Introduction

Covid-19 influence on QT prolongation is mainly caused by antiviral medications. However, there is some evidence of independent effect of disease on QT interval in association with cardiac injury and on the other hand as previously demonstrated, acquired long QT has potential negative impact on the outcome of Covid-19 infection. We are presenting a case of QT prolongation in an ambulatory patient with a pre-existing borderline QT interval who was on no antiviral medications.

Case report

A 48-year-old female patient presented to the hospital in April 2021, with persistent chest pain for 2 days. She has been a frequent visitor to Emergency Room (ER) for 6 years due to severe alcohol use disorder. She denied any suicidal thoughts or drug overdose. She was known to have untreated hepatitis C with fatty liver and no evidence of cirrhosis on a recent ultrasound study. An inquiry from her pharmacy confirmed she was not using Suboxone within last weeks and she had never used Methadone. About two months prior to this admission, a diagnosis of Covid-19 was made on when she was brought to ER with loss of consciousness and possible seizure but with no fever or any respiratory symptoms and of note a near normal ECG (Figure 1A) which was unchanged compared to her ECGs in the past. The troponin level was also unremarkable when Covid test was found positive. She left the hospital Against Medical Advice (AMA), and she never started any antiviral medications.

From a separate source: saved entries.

-- ==== Sys2Proof/Certificates/Slice0/Obligations.lean ====
section
/-! DEFINITION. The statements for the provers. `Sys2Proof.Says` holds the words they are made of. -/

namespace Sys2Proof.Says

open Sys2Proof.Machine

/-! ### What a command leaves -/

/-- Command i at state s answers a next state in which channel ch is d and nothing else of the module has changed. -/
def Leaves (i : Instr) (s : State) (ch : Chan) (d : Channel) : Prop := exec i s = .next (s.setChan ch d)

/-- The same, with n uses of the counter of free values. -/
def LeavesF (n : Nat) (i : Instr) (s : State) (ch : Chan) (d : Channel) : Prop :=
  exec i s = .next { s.setChan ch d with free := s.free + n }

/-- From channel c to channel d no part changes but the registers listed. -/
def Regs (l : List Nat) (c d : Channel) : Prop := d = { c with regs := d.regs } ∧ ∀ a, a ∉ l → d.rd a = c.rd a

/-- No part changes but the registers listed and core i, which becomes k. -/
def RegsCore (l : List Nat) (i : Nat) (k : Core) (c d : Channel) : Prop :=
  d = { c with regs := d.regs, cores := d.cores } ∧ d.core i = k ∧ (∀ j, j ≠ i → d.core j = c.core j) ∧ ∀ a, a ∉ l → d.rd a = c.rd a

/-- Every other field of register a keeps its value: those that share no bit with field f. -/
def FieldsBut (a : Nat) (f : Fld) (c d : Channel) : Prop :=
  ∀ g : Fld, g.lo + g.w ≤ f.lo ∨ f.lo + f.w ≤ g.lo → d.fld a g = c.fld a g

/-- Register a counts n more events and saturates (R11). -/
def Counted (a n : Nat) (c d : Channel) : Prop := d.rd a = min (c.rd a + n) 0xFFFF_FFFF

/-- Event e is pending, and what it sends has been sent: no part of c changes but HIF_EVPEND and what leaves the channel (R422). -/
def Told (e : Nat) (c d : Channel) : Prop := d = c.event e

/-- A register write by master m at address a of channel ch gets to its block: the master is not PF0, a host access finds its way, the
domain runs, the window is served, and the block accepts the master. -/
def Lands (s : State) (ch : Chan) (m : Master) (a : Nat) : Prop :=
  let c := s.chan ch
  m ≠ .pf0 ∧ (m = .pf → c.hostWay = .open) ∧ c.pst ≠ 4 ∧ c.regAsleep a = false ∧ c.windowDown a = false ∧ c.mayWrite m a = true

/-- The channel that a command names. -/
def chanOf : Instr → Option Chan
  | .nop p _ => some p.ch
  | .endRun p _ => some p.ch
  | .jump p _ => some p.ch
  | .lset p _ => some p.ch
  | .loop p _ => some p.ch
  | .fset p _ => some p.ch
  | .ftest p _ => some p.ch
  | .twait p _ => some p.ch
  | .tackWaitDone p => some p.ch
  | .tsig p _ => some p.ch
  | .tset p _ => some p.ch
  | .rsig p _ => some p.ch
  | .drain p _ => some p.ch
  | .dload p _ => some p.ch
  | .dset p _ => some p.ch
  | .dshape p _ => some p.ch
  | .matmul p _ _ _ => some p.ch
  | .matmulS24 p _ _ _ => some p.ch
  | .matmulBsp p _ _ _ => some p.ch
  | .conv1 p _ _ _ => some p.ch
  | .gathermm p _ _ _ => some p.ch
  | .attn p _ => some p.ch
  | .attnSel p _ => some p.ch
  | .attnBwd p _ => some p.ch
  | .ew1 p _ => some p.ch
  | .ew2 p _ => some p.ch
  | .ew3 p _ => some p.ch
  | .cvt p _ => some p.ch
  | .prescan p _ => some p.ch
  | .rownorm p _ => some p.ch
  | .reduce p _ => some p.ch
  | .topk p _ => some p.ch
  | .route p _ => some p.ch
  | .copy p _ => some p.ch
  | .gather p _ => some p.ch
  | .scatter p _ => some p.ch
  | .send p _ => some p.ch
  | .recv p _ => some p.ch
  | .bswap p _ => some p.ch
  | .offload p _ => some p.ch
  | .prefetch p _ => some p.ch
  | .normp p _ => some p.ch
  | .normw p _ => some p.ch
  | .updSgdm p _ => some p.ch
  | .updAdam p _ => some p.ch
  | .updPrec p _ => some p.ch
  | .updEmb p _ => some p.ch
  | .snap p _ => some p.ch
  | .bkadd p _ => some p.ch
  | .bkclose p _ => some p.ch
  | .pgather p _ => some p.ch
  | .instructionComplete p => some p.ch
  | .runBegin ch _ => some ch
  | .uStreamStart ch _ => some ch
  | .versionWaitEnd ch _ => some ch
  | .slabEnter p _ _ => some p.ch
  | .bobbinDrain p _ => some p.ch
  | .bobbinWaitEnd p => some p.ch
  | .parityRerun p _ => some p.ch
  | .subportReadRepeat ch _ _ _ => some ch
  | .queueLineArrive ch _ _ _ _ => some ch
  | .creditReturn ch _ _ _ => some ch
  | .queueStarved ch _ _ => some ch
  | .deadlock ch _ => some ch
  | .meshFlitHop ch _ _ _ _ _ => some ch
  | .meshWrite ch _ _ _ => some ch
  | .sliceRead ch _ _ _ _ _ _ _ => some ch
  | .sliceWrite ch _ _ _ _ _ => some ch
  | .mergeWindowClose ch _ _ => some ch
  | .tierScrub ch _ _ => some ch
  | .tierCorrectWriteback ch _ => some ch
  | .meshRtSwap ch _ _ => some ch
  | .meshSwapComplete ch => some ch
  | .meshSwapTimeout ch => some ch
  | .fence ch _ _ => some ch
  | .remoteTackAdd ch _ _ _ => some ch
  | .remoteTackRelease ch _ _ _ => some ch
  | .memRead ch _ _ _ _ => some ch
  | .memWrite ch _ _ _ _ => some ch
  | .memScrub ch _ _ _ => some ch
  | .flashRead ch _ _ _ _ => some ch
  | .flashWrite ch _ _ _ => some ch
  | .flashUnitProgram ch _ _ _ _ => some ch
  | .unitIdleTimeout ch _ => some ch
  | .flashFlush ch _ _ => some ch
  | .flashSwap ch _ _ => some ch
  | .flashSwapInterval ch => some ch
  | .flashSwapComplete ch _ => some ch
  | .flashRelocate ch _ _ _ _ => some ch
  | .retentionScrub ch _ _ _ => some ch
  | .staticWearLevel ch _ _ _ => some ch
  | .lunBusyTimeout ch => some ch
  | .flashMapReady ch => some ch
  | .kt5Access ch _ _ _ _ _ => some ch
  | .kt5Migration ch _ _ => some ch
  | .kt5HeatHalve ch => some ch
  | .kt5Flush ch _ _ => some ch
  | .kt5Enable ch _ _ => some ch
  | .kt5Disable ch _ _ => some ch
  | .kt5FlushDone ch => some ch
  | .dataCodewordRx ch _ _ => some ch
  | .markerRx ch _ _ => some ch
  | .markerSend ch _ => some ch
  | .ackTimeout ch _ => some ch
  | .markerLockLoss ch _ => some ch
  | .retrainDone ch _ => some ch
  | .retrainTimeout ch _ => some ch
  | .portTrained ch _ _ _ _ => some ch
  | .ylWrite ch _ _ => some ch
  | .wresp ch _ _ => some ch
  | .packetForward ch _ _ => some ch
  | .lookupWaitTimeout ch => some ch
  | .ylStuck ch _ _ => some ch
  | .picotSend ch _ => some ch
  | .picot ch _ _ => some ch
  | .ylLost ch _ => some ch
  | .view ch _ _ => some ch
  | .vote ch _ _ => some ch
  | .commit ch _ _ => some ch
  | .wake ch _ _ => some ch
  | .width ch _ _ => some ch
  | .widthChangeDone ch _ => some ch
  | .ylSwap ch _ _ => some ch
  | .ylFill ch _ _ => some ch
  | .ylFillDone ch => some ch
  | .ylWake ch _ _ => some ch
  | .portEnable ch _ _ _ => some ch
  | .portDisable ch _ _ _ => some ch
  | .portRestart ch _ _ _ => some ch
  | .windowOpen ch _ _ _ => some ch
  | .windowClose ch _ _ _ => some ch
  | .windowCloseDone ch _ => some ch
  | .remoteWriteTimeout ch _ => some ch
  | .bucketSlotFree p => some p.ch
  | .reductionStart ch _ => some ch
  | .bucketStart ch => some ch
  | .collScale ch _ _ => some ch
  | .collRs ch _ _ => some ch
  | .collAg ch _ _ => some ch
  | .collNorm ch _ _ => some ch
  | .collPg ch _ _ => some ch
  | .collBarrier ch _ _ => some ch
  | .passEnd ch _ _ => some ch
  | .bucketDone ch _ _ => some ch
  | .collTimeout ch _ _ => some ch
  | .pressBegin ch _ => some ch
  | .pressTimeout ch _ => some ch
  | .watchCheck ch _ => some ch
  | .watchModeWrite ch _ _ => some ch
  | .halfValidate ch _ _ _ _ => some ch
  | .cmdNop ch _ _ => some ch
  | .loadPricking ch _ _ _ => some ch
  | .reconfigDrainDone ch _ => some ch
  | .reconfigDrainTimeout ch _ => some ch
  | .unload ch _ _ => some ch
  | .cmdStep ch _ _ => some ch
  | .permute ch _ _ => some ch
  | .rwrite ch _ _ => some ch
  | .dma ch _ _ _ => some ch
  | .commandStart ch _ _ _ => some ch
  | .completionWrite ch _ => some ch
  | .sqDoorbell ch _ _ => some ch
  | .cqDoorbell ch _ _ => some ch
  | .sqEnable ch _ _ _ => some ch
  | .sqDisable ch _ _ _ => some ch
  | .cqEnable ch _ _ _ => some ch
  | .cqDisable ch _ _ _ => some ch
  | .cqCoalesceTimeout ch _ => some ch
  | .evpendClear ch _ _ => some ch
  | .windowAccess ch _ _ _ _ => some ch
  | .windowAccessTimeout ch _ => some ch
  | .bar2Access ch _ _ _ _ _ => some ch
  | .hostRequestDropped ch _ _ _ => some ch
  | .poisonedWrite ch => some ch
  | .hostReadFail ch _ _ _ => some ch
  | .mbxWrite ch _ _ _ _ => some ch
  | .mbxClear ch _ _ => some ch
  | .mbxTimeout ch _ => some ch
  | .ping ch _ => some ch
  | .version ch => some ch
  | .ctxstate ch => some ch
  | .inflight ch => some ch
  | .spare ch => some ch
  | .flush ch => some ch
  | .pwrState ch => some ch
  | .pwrEnter ch => some ch
  | .pwrExitReq ch => some ch
  | .dvfs ch => some ch
  | .temp ch => some ch
  | .attest ch => some ch
  | .stage ch => some ch
  | .stageDone ch _ => some ch
  | .mend ch => some ch
  | .mendPark ch => some ch
  | .mendSwitch ch _ => some ch
  | .mendParkTimeout ch => some ch
  | .mendRetry ch => some ch
  | .otpCommit ch => some ch
  | .otpProgramDone ch => some ch
  | .boot ch _ => some ch
  | .bootTrainDone ch _ _ => some ch
  | .channelHold ch => some ch
  | .channelRelease ch => some ch
  | .functionLevelReset _ => none
  | .bridgeLinkDown ch => some ch
  | .bridgeLinkUp ch => some ch
  | .bridgeLost ch => some ch
  | .moduleId _ => none
  | .moduleStatus _ => none
  | .serial _ => none
  | .dieTemp ch _ => some ch
  | .vin _ _ => none
  | .iin _ _ => none
  | .pin _ _ => none
  | .smbusNack => none
  | .pwrExit ch _ _ => some ch
  | .pwrGate ch _ _ => some ch
  | .pwrC2 ch _ _ => some ch
  | .pwrC3 ch _ _ => some ch
  | .pwrC4 ch _ _ => some ch
  | .entryDrainDone ch => some ch
  | .entryDrainTimeout ch => some ch
  | .entryQuiesced ch => some ch
  | .powerEntryDone ch => some ch
  | .powerExitDone ch => some ch
  | .wakePin ch => some ch
  | .demandWake ch _ => some ch
  | .autoGate ch _ => some ch
  | .gate ch _ _ => some ch
  | .ungate ch _ _ => some ch
  | .islandOff ch _ _ => some ch
  | .islandOn ch _ _ => some ch
  | .quiesce ch _ _ => some ch
  | .resume ch _ _ => some ch
  | .ack ch _ _ _ => some ch
  | .pwrDvfs ch _ _ _ => some ch
  | .dvfsDone ch _ => some ch
  | .thermalSample ch _ _ => some ch
  | .throttleStep ch _ _ => some ch
  | .inputAlarm => none
  | .railOvercurrent ch _ => some ch
  | .emergencyClear ch _ => some ch
  | .railFault ch _ => some ch
  | .pllUnlock ch _ => some ch
  | .aonRailRemove ch => some ch
  | .vin48Valid => none
  | .vin48Loss => none
  | .prsntOpen => none
  | .mrstAssert => none
  | .mrstDeassert => none
  | .perstAssert => none
  | .perstDeassert => none
  | .faultReport ch _ _ _ _ => some ch
  | .rinseStopDone ch => some ch
  | .agreeEnd ch => some ch
  | .restoreDone ch => some ch
  | .logAckWrite ch _ _ => some ch
  | .registerWrite tgt _ _ _ _ => tgt
  | .wakePinDeassert ch => some ch
  | .vinOkChange _ => none
  | .prsntClose => none
  | .auxSupplyChange _ => none
  | .pcieLinkUp => none
  | .d3hot _ _ => none
  | .memCorrectWriteback ch _ => some ch
/-- What holds of the MOD block, the pins and the supplies between any two commands: the block's registers in canonical form, their
reserved bits 0, the part code and the serial number as the factory left them, VIN_OK only while the conversion runs, and the
conversion only while the module is seated (R9, R31, R504). -/
def ModInv (s : State) : Prop :=
  mwf modDefault s.mod = true ∧ s.mrd Reg.MOD_STATUS < 2 ^ 13 ∧ s.mrd Reg.MOD_CHRST < 2 ^ 4 ∧ s.mrd Reg.MOD_ARB < 2 ^ 16 ∧
  s.mrd Reg.MOD_ID = (modDefault Reg.MOD_ID).toNat ∧ (∀ k, k < 4 → s.mrd (Reg.MOD_SERIAL k) = (modDefault (Reg.MOD_SERIAL k)).toNat) ∧
  (s.mfld Reg.MOD_STATUS Fl.MOD_STATUS_VIN_OK = 1 → s.pins.conv = true) ∧ (s.pins.conv = true → s.pins.prsnt = true)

8 weeks later, she presented to the ER with severe which was described by her as a steady pressure over the sternal area with no pleuritic features. She was found to have new deep T wave inversions on precordial leads with a Corrected QT (QTc) interval of about 510 msec (Figure 2a). Her initial Troponin-I was mildly elevated at 0.034 ng/ml. Her blood workup did not show any new changes compared to previous admissions. CBC was unremarkable other than for mild anemia with a hemoglobin of 110 mg/L. Other lab data included Sodium 145 mmol/L, Potassium 3.8 mmol/L, Magnesium 0.67 mmol/L, chloride 114 mmol/L, creatinine 50 μmol/L, random glucose 7 mmol/L, Alanine Amin Transferase 160 U/L and total bilirubin 6 μmol/L. Toxicology showed a blood ethyl alcohol level of 81 mmol/L which was actually lower than her previous admissions and the test was negative for drugs including cocaine and narcotics. Her nasal swab was negative for covid-19 this time.

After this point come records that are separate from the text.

-- ==== Sys2Proof/Laws/State.lean ====
section
/-! SUPPORT. What each basic update leaves in each field of a channel and of the module: one lemma a field and an update, so that no
proof unfolds a record update. -/

namespace Sys2Proof.Machine

open Sys2Proof

/-! ### wr -/

@[simp] theorem Channel.num_wr (c : Channel) (a v : Nat) : (c.wr a v).num = c.num := rfl
@[simp] theorem Channel.mem_wr (c : Channel) (a v : Nat) : (c.wr a v).mem = c.mem := rfl
@[simp] theorem Channel.cores_wr (c : Channel) (a v : Nat) : (c.wr a v).cores = c.cores := rfl
@[simp] theorem Channel.faultq_wr (c : Channel) (a v : Nat) : (c.wr a v).faultq = c.faultq := rfl
@[simp] theorem Channel.cmsgs_wr (c : Channel) (a v : Nat) : (c.wr a v).cmsgs = c.cmsgs := rfl
@[simp] theorem Channel.mesh_wr (c : Channel) (a v : Nat) : (c.wr a v).mesh = c.mesh := rfl
@[simp] theorem Channel.merges_wr (c : Channel) (a v : Nat) : (c.wr a v).merges = c.merges := rfl
@[simp] theorem Channel.qlines_wr (c : Channel) (a v : Nat) : (c.wr a v).qlines = c.qlines := rfl
@[simp] theorem Channel.qcreds_wr (c : Channel) (a v : Nat) : (c.wr a v).qcreds = c.qcreds := rfl
@[simp] theorem Channel.corr_wr (c : Channel) (a v : Nat) : (c.wr a v).corr = c.corr := rfl
@[simp] theorem Channel.scrub_wr (c : Channel) (a v : Nat) : (c.wr a v).scrub = c.scrub := rfl
@[simp] theorem Channel.mscrub_wr (c : Channel) (a v : Nat) : (c.wr a v).mscrub = c.mscrub := rfl
@[simp] theorem Channel.flash_wr (c : Channel) (a v : Nat) : (c.wr a v).flash = c.flash := rfl
@[simp] theorem Channel.kt5_wr (c : Channel) (a v : Nat) : (c.wr a v).kt5 = c.kt5 := rfl
@[simp] theorem Channel.bkts_wr (c : Channel) (a v : Nat) : (c.wr a v).bkts = c.bkts := rfl
@[simp] theorem Channel.steps_wr (c : Channel) (a v : Nat) : (c.wr a v).steps = c.steps := rfl
@[simp] theorem Channel.yl_wr (c : Channel) (a v : Nat) : (c.wr a v).yl = c.yl := rfl
@[simp] theorem Channel.tat_wr (c : Channel) (a v : Nat) : (c.wr a v).tat = c.tat := rfl
@[simp] theorem Channel.host_wr (c : Channel) (a v : Nat) : (c.wr a v).host = c.host := rfl
@[simp] theorem Channel.rinse_wr (c : Channel) (a v : Nat) : (c.wr a v).rinse = c.rinse := rfl
@[simp] theorem Channel.fw_wr (c : Channel) (a v : Nat) : (c.wr a v).fw = c.fw := rfl
@[simp] theorem Channel.bflash_wr (c : Channel) (a v : Nat) : (c.wr a v).bflash = c.bflash := rfl
@[simp] theorem Channel.pwr_wr (c : Channel) (a v : Nat) : (c.wr a v).pwr = c.pwr := rfl
@[simp] theorem Channel.way_wr (c : Channel) (a v : Nat) : (c.wr a v).way = c.way := rfl
@[simp] theorem Channel.vecs_wr (c : Channel) (a v : Nat) : (c.wr a v).vecs = c.vecs := rfl
@[simp] theorem Channel.dark_wr (c : Channel) (a v : Nat) : (c.wr a v).dark = c.dark := rfl
@[simp] theorem Channel.out_wr (c : Channel) (a v : Nat) : (c.wr a v).out = c.out := rfl
@[simp] theorem Channel.otp_wr (c : Channel) (a v : Nat) : (c.wr a v).otp = c.otp := rfl
@[simp] theorem Channel.ts_wr (c : Channel) (a v : Nat) : (c.wr a v).ts = c.ts := rfl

The patient was transferred to cardiology unit where no arrhythmias were noticed during her stay. A high-quality echocardiogram showed normal left ventricular systolic function with no regional wall motion abnormalities and ejection fraction of 60%. No structural heart abnormalities were reported. Her troponin level peaked at 0.066 ng/ml next day and started to drop later. According to persisting chest pain and marked repolarization abnormalities, coronary artery angiography was performed which showed normal coronary arteries and left ventricular size and contractility. As stress related cardiomyopathy was suggested by enormous ECG changes, a repeat echo was requested which did not support this impression. The patient left the hospital the day after as AMA. We could reach out her pharmacy to start her on Nadolol 80 mg daily.

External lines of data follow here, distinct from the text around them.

-- ==== Sys2Proof/Laws/Ops.lean ====
section
/-! SUPPORT. Everything a shared operation can do, said once: proofs cite these and do not unfold the operation. -/

namespace Sys2Proof.Machine

open Sys2Proof

/-! ### Steps -/

theorem step_empty {s : State} (h : s.pending = []) : step s = .next s.tick := by simp [step, h]
theorem step_front (c : Instr) (q : List Instr) (s : State) : step { s with pending := c :: q } = exec c { s with pending := q } := rfl

/-! ### Counters -/

/-- A counter that counts: min of the sum and all ones (R11). -/
theorem Channel.rd_count (c : Channel) (a n b : Nat) : (c.count a n).rd b = if b = a then min (c.rd a + n) 0xFFFF_FFFF else c.rd b := by
  by_cases hb : b = a
  · subst hb
    simp only [if_true]
    by_cases hn : n = 0
    · subst hn
      have := c.rd_lt b
      simp only [Channel.count, if_true]; omega
    · rw [c.rd_count_same b n hn]; simp [satAdd]
  · simp only [if_neg hb]; exact c.rd_count_other n hb

/-! ### Events -/

/-- A vector changes the pending bits of MSI-X or what leaves the channel, nothing else. -/
theorem Channel.msix_frame (c : Channel) (v : Nat) : c.msix v = { c with vecs := (c.msix v).vecs, out := (c.msix v).out } := by
  simp only [Channel.msix]
  repeat' split
  all_goals rfl

theorem Channel.rd_msix (c : Channel) (v a : Nat) : (c.msix v).rd a = c.rd a := by rw [c.msix_frame v]; rfl

/-- An event changes HIF_EVPEND, the pending bits of MSI-X and what leaves the channel, nothing else. -/
theorem Channel.event_frame (c : Channel) (e : Nat) :
    c.event e = { c with regs := (c.event e).regs, vecs := (c.event e).vecs, out := (c.event e).out } := by
  simp only [Channel.event]
  split
  · rfl
  · split
    · rw [Channel.msix_frame]; rfl
    · rfl

theorem Channel.vecGo_frame (c : Channel) (v : Nat) : c.vecGo v = { c with vecs := (c.vecGo v).vecs, out := (c.vecGo v).out } := by
  simp only [Channel.vecGo]
  split
  · rw [Channel.msix_frame]
  · rfl

/-- A write to the MSI-X table changes that table, the pending bits and what leaves the channel, nothing else. -/
theorem Channel.msixWrite_frame (c : Channel) (a v : Nat) :
    c.msixWrite a v = { c with vecs := (c.msixWrite a v).vecs, out := (c.msixWrite a v).out } := by
  simp only [Channel.msixWrite]
  split
  · rfl
  · rw [Channel.vecGo_frame]

theorem Channel.rd_event_other (c : Channel) (e : Nat) {a : Nat} (h : a ≠ Reg.HIF_EVPEND) : (c.event e).rd a = c.rd a := by
  simp only [Channel.event]
  split
  · rfl
  · split
    · rw [Channel.rd_msix, Channel.rd_setFld_other _ _ _ h]
    · rw [Channel.rd_setFld_other _ _ _ h]

@[simp] theorem Channel.mem_event (c : Channel) (e : Nat) : (c.event e).mem = c.mem := by rw [c.event_frame e]
@[simp] theorem Channel.cores_event (c : Channel) (e : Nat) : (c.event e).cores = c.cores := by rw [c.event_frame e]
@[simp] theorem Channel.faultq_event (c : Channel) (e : Nat) : (c.event e).faultq = c.faultq := by rw [c.event_frame e]
@[simp] theorem Channel.cmsgs_event (c : Channel) (e : Nat) : (c.event e).cmsgs = c.cmsgs := by rw [c.event_frame e]
@[simp] theorem Channel.host_event (c : Channel) (e : Nat) : (c.event e).host = c.host := by rw [c.event_frame e]
@[simp] theorem Channel.pwr_event (c : Channel) (e : Nat) : (c.event e).pwr = c.pwr := by rw [c.event_frame e]
@[simp] theorem Channel.way_event (c : Channel) (e : Nat) : (c.event e).way = c.way := by rw [c.event_frame e]
@[simp] theorem Channel.tat_event (c : Channel) (e : Nat) : (c.event e).tat = c.tat := by rw [c.event_frame e]
@[simp] theorem Channel.yl_event (c : Channel) (e : Nat) : (c.event e).yl = c.yl := by rw [c.event_frame e]
@[simp] theorem Channel.rinse_event (c : Channel) (e : Nat) : (c.event e).rinse = c.rinse := by rw [c.event_frame e]
@[simp] theorem Channel.core_event (c : Channel) (e i : Nat) : (c.event e).core i = c.core i := by simp [Channel.core]
theorem Channel.fld_event_other (c : Channel) (e : Nat) {a : Nat} (f : Fld) (h : a ≠ Reg.HIF_EVPEND) : (c.event e).fld a f = c.fld a f := by
  simp [Channel.fld, c.rd_event_other e h]

/-! ### Where a command acts -/

/-- A channel function with free values: its channel and the count of free values. -/
theorem State.onFree_eq (s : State) (ch : Chan) (f : Nat → Channel → Channel) :
    s.onFree ch f = { s.setChan ch (f s.free (s.chan ch)) with free := s.free + 128 } := rfl

/-- An instruction: its channel and one free value. -/
theorem State.issueAt_eq (s : State) (sp : OpSpec) (p : Place) (w follow : IWord) :
    ∃ d, s.issueAt sp p w follow = { s.setChan p.ch d with free := s.free + 1 } := ⟨_, rfl⟩

theorem State.atStream_eq (s : State) (p : Place) (g : Channel → Nat → Channel) :
    ∃ d, s.atStream p g = { s.setChan p.ch d with free := s.free + 128 } := ⟨_, rfl⟩

/-- A host request whose way is open acts on its channel. -/
theorem State.hostTo_open {s : State} {ch : Chan} (h : (s.chan ch).hostWay = .open) (read : Option Nat) (f : Channel → Channel) :
    s.hostTo ch read f = s.setChan ch (f (s.chan ch)) := by simp [State.hostTo, State.hostToAs, h, State.onChan]

/-- Everything a host request can do: act on its channel, be answered on the way, or be lost. -/
theorem State.hostTo_cases (s : State) (ch : Chan) (read : Option Nat) (f : Channel → Channel) :
    ((s.chan ch).hostWay = .open ∧ s.hostTo ch read f = s.setChan ch (f (s.chan ch))) ∨
    ((s.chan ch).hostWay = .bridge ∧ s.hostTo ch read f = s.bridgeAnswer ch read 1) ∨
    ((s.chan ch).hostWay = .failed ∧ s.hostTo ch read f = { s with out := (s.hostTo ch read f).out }) ∨
    ((s.chan ch).hostWay = .none ∧ s.hostTo ch read f = s) := by
  cases h : (s.chan ch).hostWay with
  | none => exact .inr (.inr (.inr ⟨rfl, by simp [State.hostTo, State.hostToAs, h]⟩))
  | bridge => exact .inr (.inl ⟨rfl, by simp [State.hostTo, State.hostToAs, h]⟩)
  | failed => refine .inr (.inr (.inl ⟨rfl, ?_⟩)); cases read <;> simp [State.hostTo, State.hostToAs, h, State.emit]
  | _ => exact .inl ⟨rfl, State.hostTo_open h read f⟩

/-- The bridge die's answer counts in MOD_DROP and returns ones. -/
theorem State.bridgeAnswer_frame (s : State) (ch : Chan) (read : Option Nat) (n : Nat) :
    s.bridgeAnswer ch read n = { s with mod := (s.mwr (Reg.MOD_DROP ch.val) (satAdd 32 (s.mrd (Reg.MOD_DROP ch.val)) n)).mod, out := (s.bridgeAnswer ch read n).out } := by
  cases read <;> rfl

/-- A register write that gets to its channel. -/
theorem State.regTo_lands {s : State} {ch : Chan} {m : Master} (hm : m ≠ .pf0) (ho : m = .pf → (s.chan ch).hostWay = .open) (a v : Nat) :
    s.regTo ch m a v = { s.setChan ch ((s.chan ch).regAccess s.free m a v false) with free := s.free + 128 } := by
  cases m with
  | pf0 => exact absurd rfl hm
  | pf =>
    have h := ho rfl
    simp [State.regTo, State.regToAs, h, State.hostTo_open h]
  | qseq | tseq | pseq | fseq | dwegar | core | other => simp [State.regTo, State.regToAs, State.onChan]

theorem State.regTo_pf0 (s : State) (ch : Chan) (a v : Nat) : s.regTo ch .pf0 a v = { s with free := s.free + 128 } := rfl

/-- A mailbox or host agent that gets to its channel. -/
theorem State.masterTo_lands {s : State} {ch : Chan} {m : Master} (hm : m ≠ .pf0) (ho : m = .pf → (s.chan ch).hostWay = .open) (f : Channel → Channel) :
    s.masterTo ch m f = s.setChan ch (f (s.chan ch)) := by
  cases m with
  | pf0 => exact absurd rfl hm
  | pf => simp [State.masterTo, State.hostTo_open (ho rfl)]
  | qseq | tseq | pseq | fseq | dwegar | core | other => rfl

/-! ### The MOD block -/

@[simp] theorem State.mrd_mwr_same (s : State) (a v : Nat) : (s.mwr a v).mrd a = v % 2 ^ 32 := by simp [State.mwr, State.mrd]
theorem State.mrd_mwr_other (s : State) {a b : Nat} (v : Nat) (h : b ≠ a) : (s.mwr a v).mrd b = s.mrd b := by
  simp [State.mwr, State.mrd, mget_mset_other _ _ _ h]

/-- MOD_STATUS takes a value, and PF0 may send its vector: nothing else changes. -/
theorem State.setModStatus_frame (s : State) (v : Nat) : s.setModStatus v = { s with mod := (s.setModStatus v).mod, out := (s.setModStatus v).out } := by
  simp only [State.setModStatus]
  split
  · rfl
  · split <;> rfl

theorem State.mrd_emit (s : State) (o : Out) (a : Nat) : (s.emit o).mrd a = s.mrd a := rfl

theorem State.mrd_setModStatus (s : State) (v a : Nat) : (s.setModStatus v).mrd a = if a = Reg.MOD_STATUS then v % 2 ^ 32 else s.mrd a := by
  by_cases ha : a = Reg.MOD_STATUS
  · subst ha
    simp only [State.setModStatus, if_true]
    split
    · rename_i h; exact h.symm
    · split
      · rw [State.mrd_emit, State.mrd_mwr_same]
      · rw [State.mrd_mwr_same]
  · simp only [State.setModStatus, if_neg ha]
    split
    · rfl
    · split
      · rw [State.mrd_emit, State.mrd_mwr_other _ _ ha]
      · rw [State.mrd_mwr_other _ _ ha]

/-! ### Packets, commands -/

/-- A packet that a port hands over changes that port alone. -/
theorem Channel.takeRx_frame (c : Channel) (k : Nat) (p : Pkt) : c.takeRx k p = { c with yl := (c.takeRx k p).yl } := by
  simp only [Channel.takeRx]; split <;> rfl

/-- A command that ends: its completion, the queues it held, HIF_CMDS. -/
theorem Channel.endCmd_frame (c : Channel) (id status detail res : Nat) :
    c.endCmd id status detail res = { c with regs := (c.endCmd id status detail res).regs, host := (c.endCmd id status detail res).host } := by
  simp only [Channel.endCmd]
  split
  · rfl
  · rw [Channel.count_frame]

end Sys2Proof.Machine
end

We were able to follow up her by tracking her next admissions to ER with alcohol related issues. The troponin level returned to normal in 4 days with no increments afterwards. QTc increased to 530 msec on day 5 (Figure 2b) and was around 510 msec on day 9. Then it gradually decreased to 490 msec on day 16 and dropped to 447 on day 22 (Figure 3a) although there were still precordial T wave inversions. The ECG eventually improved to her baseline in about 2 months (Figure 3b). Almost all her referrals to ER were related to alcohol intoxication with no records of syncope.

A review of patient’s ECGs since 2010 revealed the QTc varied in the range of 445 to 475 msec with no T wave inversions although even when the QTc was in the normal range, there was always subtle repolarization abnormality which were best identifiable on lead V5. There was no record of significant QT prolongation on her multiple admissions including one ICU admission due to viral pneumonia. Accordingly, her QT interval and T waves has been never affected by the level of serum alcohol despite its known influence on repolarization. Therefore, her recent Covid infection could be considered the only explanation of the delayed dramatic ECG changes which had never been noticed along with her prior even worse alcohol toxifications, infections and other medical issues. However, the delayed presentation of ECG changes when the Covid test had turned negative was arguable.

Discussion

Cardiac involvement is well known to be both prevalent and prognostically significant in the course of Covid-19 disease [1]. Myocardial injury is particularly common among hospitalized patients and is believed to be secondary to cytokine storm and consequent vascular injury, plaque instability and coagulopathy. Meanwhile, direct injury with resulting fulminant myocarditis could be a less likely contributing cause in some patients [1].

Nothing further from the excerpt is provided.